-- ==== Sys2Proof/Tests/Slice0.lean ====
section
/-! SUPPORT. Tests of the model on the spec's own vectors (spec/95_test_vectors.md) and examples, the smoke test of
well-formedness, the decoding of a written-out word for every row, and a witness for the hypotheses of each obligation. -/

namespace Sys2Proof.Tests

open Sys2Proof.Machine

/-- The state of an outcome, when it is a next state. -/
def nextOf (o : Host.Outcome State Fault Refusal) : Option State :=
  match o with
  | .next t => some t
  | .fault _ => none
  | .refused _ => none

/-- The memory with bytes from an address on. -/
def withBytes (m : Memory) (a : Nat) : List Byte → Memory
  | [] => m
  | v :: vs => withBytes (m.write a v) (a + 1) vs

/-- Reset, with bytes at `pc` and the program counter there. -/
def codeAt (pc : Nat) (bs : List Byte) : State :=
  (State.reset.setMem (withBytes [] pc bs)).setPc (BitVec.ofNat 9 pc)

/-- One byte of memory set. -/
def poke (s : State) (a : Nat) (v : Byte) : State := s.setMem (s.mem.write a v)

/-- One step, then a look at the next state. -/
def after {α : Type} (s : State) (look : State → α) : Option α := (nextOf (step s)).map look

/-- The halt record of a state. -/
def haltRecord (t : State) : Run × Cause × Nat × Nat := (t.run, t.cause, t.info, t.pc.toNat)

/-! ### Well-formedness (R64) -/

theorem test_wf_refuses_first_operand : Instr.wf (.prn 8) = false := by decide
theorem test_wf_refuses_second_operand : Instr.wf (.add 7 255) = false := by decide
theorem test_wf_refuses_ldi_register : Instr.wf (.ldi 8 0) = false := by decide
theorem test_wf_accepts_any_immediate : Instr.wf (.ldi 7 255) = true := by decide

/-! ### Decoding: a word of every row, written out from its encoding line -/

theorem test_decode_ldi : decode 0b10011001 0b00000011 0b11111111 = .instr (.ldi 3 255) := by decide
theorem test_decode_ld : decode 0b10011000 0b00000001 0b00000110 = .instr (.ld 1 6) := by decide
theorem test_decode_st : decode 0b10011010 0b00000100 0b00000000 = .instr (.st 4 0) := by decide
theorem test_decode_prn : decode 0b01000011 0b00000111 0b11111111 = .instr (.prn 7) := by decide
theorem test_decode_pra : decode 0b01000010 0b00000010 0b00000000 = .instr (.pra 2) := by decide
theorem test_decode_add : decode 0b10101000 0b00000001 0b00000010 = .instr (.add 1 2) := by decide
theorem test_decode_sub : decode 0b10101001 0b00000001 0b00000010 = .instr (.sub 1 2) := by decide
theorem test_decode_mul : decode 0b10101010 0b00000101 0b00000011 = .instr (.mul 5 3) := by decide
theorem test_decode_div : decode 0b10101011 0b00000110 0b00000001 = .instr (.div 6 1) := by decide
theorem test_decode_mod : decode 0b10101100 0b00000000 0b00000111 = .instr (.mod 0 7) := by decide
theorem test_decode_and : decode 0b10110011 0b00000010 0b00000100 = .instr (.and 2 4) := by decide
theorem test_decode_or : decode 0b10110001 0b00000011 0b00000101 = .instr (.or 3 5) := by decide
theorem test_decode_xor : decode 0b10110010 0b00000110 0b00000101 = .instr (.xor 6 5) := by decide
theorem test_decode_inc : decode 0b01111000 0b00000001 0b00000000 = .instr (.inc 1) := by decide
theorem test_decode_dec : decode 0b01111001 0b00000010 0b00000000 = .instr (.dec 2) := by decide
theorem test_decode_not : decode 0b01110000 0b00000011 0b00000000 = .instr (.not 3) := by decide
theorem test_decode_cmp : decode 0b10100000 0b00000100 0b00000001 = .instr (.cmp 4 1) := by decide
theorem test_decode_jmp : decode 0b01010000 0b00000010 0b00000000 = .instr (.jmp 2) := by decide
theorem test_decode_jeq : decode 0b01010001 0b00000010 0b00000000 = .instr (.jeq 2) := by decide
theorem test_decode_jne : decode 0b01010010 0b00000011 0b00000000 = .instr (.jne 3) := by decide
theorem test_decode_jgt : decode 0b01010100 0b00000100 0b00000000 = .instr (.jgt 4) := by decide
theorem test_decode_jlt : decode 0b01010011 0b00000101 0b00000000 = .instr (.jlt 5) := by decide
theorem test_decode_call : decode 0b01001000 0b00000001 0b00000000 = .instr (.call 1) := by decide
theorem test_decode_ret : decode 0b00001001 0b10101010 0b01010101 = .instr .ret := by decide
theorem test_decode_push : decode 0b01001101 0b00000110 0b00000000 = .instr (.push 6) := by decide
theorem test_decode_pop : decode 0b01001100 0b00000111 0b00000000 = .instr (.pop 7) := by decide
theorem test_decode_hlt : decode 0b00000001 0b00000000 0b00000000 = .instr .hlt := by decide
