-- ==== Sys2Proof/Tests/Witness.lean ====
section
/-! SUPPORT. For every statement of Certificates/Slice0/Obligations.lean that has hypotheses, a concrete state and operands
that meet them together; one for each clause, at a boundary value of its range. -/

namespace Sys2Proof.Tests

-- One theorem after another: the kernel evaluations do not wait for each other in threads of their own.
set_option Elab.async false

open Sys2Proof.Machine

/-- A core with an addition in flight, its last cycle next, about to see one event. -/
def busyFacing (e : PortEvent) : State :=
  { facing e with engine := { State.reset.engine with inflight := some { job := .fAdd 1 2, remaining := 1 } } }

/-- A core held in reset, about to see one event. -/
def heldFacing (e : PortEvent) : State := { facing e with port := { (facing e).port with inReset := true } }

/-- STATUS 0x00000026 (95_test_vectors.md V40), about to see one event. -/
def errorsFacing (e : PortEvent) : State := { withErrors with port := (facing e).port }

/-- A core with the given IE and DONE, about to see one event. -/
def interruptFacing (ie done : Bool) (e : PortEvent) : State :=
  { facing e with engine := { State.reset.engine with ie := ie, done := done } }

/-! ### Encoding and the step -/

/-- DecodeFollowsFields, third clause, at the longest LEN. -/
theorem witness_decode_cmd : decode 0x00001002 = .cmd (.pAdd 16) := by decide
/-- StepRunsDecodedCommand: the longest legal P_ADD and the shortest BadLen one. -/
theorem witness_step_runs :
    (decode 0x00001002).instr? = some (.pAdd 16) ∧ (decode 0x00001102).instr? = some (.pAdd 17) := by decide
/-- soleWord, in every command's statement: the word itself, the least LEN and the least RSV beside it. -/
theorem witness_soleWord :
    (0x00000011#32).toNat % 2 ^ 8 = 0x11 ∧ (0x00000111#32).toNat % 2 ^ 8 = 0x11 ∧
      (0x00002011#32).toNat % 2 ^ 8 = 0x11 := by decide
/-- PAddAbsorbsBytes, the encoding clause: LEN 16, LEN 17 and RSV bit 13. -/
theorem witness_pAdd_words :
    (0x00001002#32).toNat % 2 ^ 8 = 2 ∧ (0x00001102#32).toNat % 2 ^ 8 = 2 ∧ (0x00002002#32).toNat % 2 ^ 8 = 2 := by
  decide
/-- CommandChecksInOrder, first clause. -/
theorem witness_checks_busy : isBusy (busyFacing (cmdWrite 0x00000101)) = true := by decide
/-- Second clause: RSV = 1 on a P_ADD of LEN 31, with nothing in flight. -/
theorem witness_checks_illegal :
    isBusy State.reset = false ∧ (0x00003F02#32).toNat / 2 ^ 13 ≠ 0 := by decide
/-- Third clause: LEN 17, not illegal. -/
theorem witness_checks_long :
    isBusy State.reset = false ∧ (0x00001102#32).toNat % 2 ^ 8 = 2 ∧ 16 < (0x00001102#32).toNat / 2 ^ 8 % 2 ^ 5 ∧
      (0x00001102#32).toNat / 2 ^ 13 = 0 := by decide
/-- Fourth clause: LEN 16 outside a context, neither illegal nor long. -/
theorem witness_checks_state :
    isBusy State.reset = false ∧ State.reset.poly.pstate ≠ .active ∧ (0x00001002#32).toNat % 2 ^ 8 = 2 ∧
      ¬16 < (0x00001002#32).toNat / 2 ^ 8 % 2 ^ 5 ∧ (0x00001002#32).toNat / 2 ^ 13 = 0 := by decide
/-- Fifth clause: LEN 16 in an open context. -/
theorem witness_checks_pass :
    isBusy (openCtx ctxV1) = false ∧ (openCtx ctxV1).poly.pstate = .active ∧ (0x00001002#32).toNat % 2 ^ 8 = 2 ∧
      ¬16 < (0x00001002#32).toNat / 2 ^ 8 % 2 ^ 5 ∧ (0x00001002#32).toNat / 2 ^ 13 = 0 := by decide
# # #
In the answer, the lines from the first line of the data above through the line containing "a state. -/" must appear exactly as written, with nothing else.

**Completed task:**
-- ==== Sys2Proof/Tests/Slice0.lean ====
section
/-! SUPPORT. Tests of the model on the spec's own vectors (spec/95_test_vectors.md) and examples, the smoke test of
well-formedness, the decoding of a written-out word for every row, and a witness for the hypotheses of each obligation. -/

namespace Sys2Proof.Tests

open Sys2Proof.Machine

/-- The state of an outcome, when it is a next state. -/
def nextOf (o : Host.Outcome State Fault Refusal) : Option State :=
  match o with
  | .next t => some t
  | .fault _ => none
  | .refused _ => none

/-- The memory with bytes from an address on. -/
def withBytes (m : Memory) (a : Nat) : List Byte → Memory
  | [] => m
  | v :: vs => withBytes (m.write a v) (a + 1) vs

/-- Reset, with bytes at `pc` and the program counter there. -/
def codeAt (pc : Nat) (bs : List Byte) : State :=
  (State.reset.setMem (withBytes [] pc bs)).setPc (BitVec.ofNat 9 pc)

/-- One byte of memory set. -/
def poke (s : State) (a : Nat) (v : Byte) : State := s.setMem (s.mem.write a v)

/-- One step, then a look at the next state. -/
def after {α : Type} (s : State) (look : State → α) : Option α := (nextOf (step s)).map look

/-- The halt record of a state. -/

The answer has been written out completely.